• Supplied material
-=-=-

-- ==== Sys2Proof/Machine/Ops.lean ====
section
/-! DEFINITION. The named operations over the Machine State: register, memory, stack and device access
(00_scope.md R9-R11), the fault mechanism (60_exceptions.md R300) and the timer cadence (R320, R321). -/

namespace Sys2Proof.Machine

/-- `V[r]` (R9). -/
def State.reg (s : State) (r : Nibble) : Byte := s.v[r.toNat]'r.isLt

/-- `V[r] <- b` (R9). -/
def State.setReg (s : State) (r : Nibble) (b : Byte) : State := { s with v := s.v.set r.toNat b r.isLt }

/-- `VF`, that is `V[15]` (R21). -/
def State.vf (s : State) : Byte := s.reg 0xF

/-- `VF <- b` (R21): the one write of every semantic that sets a flag. -/
def State.setVf (s : State) (b : Byte) : State := s.setReg 0xF b

/-- `pc <- a` (R23). -/
def State.setPc (s : State) (a : Addr) : State := { s with pc := a }

/-- `I <- a` (R26). -/
def State.setIndex (s : State) (a : Addr) : State := { s with index := a }

/-- `DT <- b` (R28). -/
def State.setDelay (s : State) (b : Byte) : State := { s with delay := b }

/-- `ST <- b` (R28). -/
def State.setSound (s : State) (b : Byte) : State := { s with sound := b }

/-- `display_wait_latch <- b` (R29). -/
def State.setDisplayWaitLatch (s : State) (b : Bool) : State := { s with displayWaitLatch := b }

/-- `key_release_latch <- b` (R30). -/
def State.setKeyReleaseLatch (s : State) (b : Bool) : State := { s with keyReleaseLatch := b }

/-- `dirty <- b` (R31). -/
def State.setDirty (s : State) (b : Bool) : State := { s with dirty := b }

/-- The whole display bitmap (R35). -/
def State.setDisplay (s : State) (d : Vector Byte 256) : State := { s with display := d }

/-- The whole register file, for the block load (R179). -/
def State.setRegs (s : State) (v : Vector Byte 16) : State := { s with v := v }

/-- Memory after a sequence of byte writes (R10, R53). -/
def State.setMem (s : State) (m : Memory) : State := { s with mem := m }

/-- The key bitmap (R36), for the host alone. -/
def State.setKeys (s : State) (k : Vector Byte 2) : State := { s with keys := k }

/-- The cadence counter (R33). -/
def State.setCadence (s : State) (n : Nat) : State := { s with cadence := n }

/-- The address of the instruction under evaluation (R12), the model's own field. -/
def State.setIa (s : State) (a : Addr) : State := { s with ia := a }

/-- The block cache (R221). -/
def State.setBlockCache (s : State) (c : List (Nat × List Instr)) : State := { s with blockCache := c }

/-- `halted` (R34). -/
def State.setHalted (s : State) (h : Halted) : State := { s with halted := h }

/-- Whether the core is running (R34). -/
def State.running (s : State) : Bool := decide (s.halted = .running)

/-- `raise Fault(code, info)` (R300): the record of the code and of `ia`; nothing else is written. -/
def State.raise (s : State) (code : FaultCode) : State := s.setHalted (.faulted code s.ia)

/-- `RewindPC()` (R11): `pc` minus one instruction width, modulo 4096. -/
def State.rewindPc (s : State) : State := s.setPc (s.pc - 2)

/-- A skip: `pc <- a12(pc + 2)` when the condition holds (40 R104). -/
def State.skipIf (s : State) (c : Bool) : State := if c then s.setPc (s.pc + 2) else s

/-- `Push(a)` (R11): append to the end of `stack`. -/
def State.push (s : State) (a : Addr) : State := { s with stack := s.stack ++ [a] }

/-- `Pop()`'s effect on `stack` (R11): drop the last element. -/
def State.dropTop (s : State) : State := { s with stack := s.stack.dropLast }

/-- The last element of `stack`, what `Pop()` returns (R11). -/
def State.top (s : State) : Option Addr := s.stack.getLast?

/-- Whether a call at this depth exceeds the optional `STACK_LIMIT` (60 R303). -/
def State.stackFull (s : State) : Bool := decide (s.config.stackLimit = some s.stack.length)

/-- `KeyDown(k)` for a key 0..15 (43 R190): byte `k div 8`, bit `7 - (k mod 8)`. -/
def keyBit (keys : Vector Byte 2) (k : Nat) : Bool := (keys[k / 8]?.getD 0).getLsbD (7 - k % 8)

/-- The key bitmap with one key's bit written (R190), the other keys as before. -/
def setKeyBit (keys : Vector Byte 2) (k : Nat) (down : Bool) : Vector Byte 2 :=
  let mask : Byte := 1#8 <<< (7 - k % 8)
  let old : Byte := keys[k / 8]?.getD 0
  keys.setIfInBounds (k / 8) (if down then old ||| mask else old &&& ~~~mask)

/-- `KeyDown(k)` (R11). -/
def State.keyDown (s : State) (k : Nat) : Bool := keyBit s.keys k

/-- The lowest-indexed pressed key, if any (43 R194). -/
def State.lowestKey (s : State) : Option Nat := (List.range keyCount).find? s.keyDown

/-- A timer's decrement, with its floor at zero (60 R321). -/
def countDown (t : Byte) : Byte := if t = 0 then 0 else t - 1

/-- `FrameBoundary()` (R321). -/
def State.frameBoundary (s : State) : State :=
  ((s.setDelay (countDown s.delay)).setSound (countDown s.sound)).setDisplayWaitLatch false

/-- `CadenceStep()` (R320). -/
def State.cadenceStep (s : State) : State :=
  if s.cadence + 1 = s.config.timerRatio then (s.setCadence 0).frameBoundary else s.setCadence (s.cadence + 1)

/-- The start of one instruction evaluation (10 R41, 00 R12): `ia` is set, and the next random byte is supplied. -/
def State.beginEval (s : State) (ia : Addr) : State :=
  { s with ia := ia, rnd := Config.rndByte s.evals, evals := s.evals + 1 }

end Sys2Proof.Machine
end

-=-=-

The answer should be a single number giving how many lines in the records hold the word "countDown".

• Completed task
2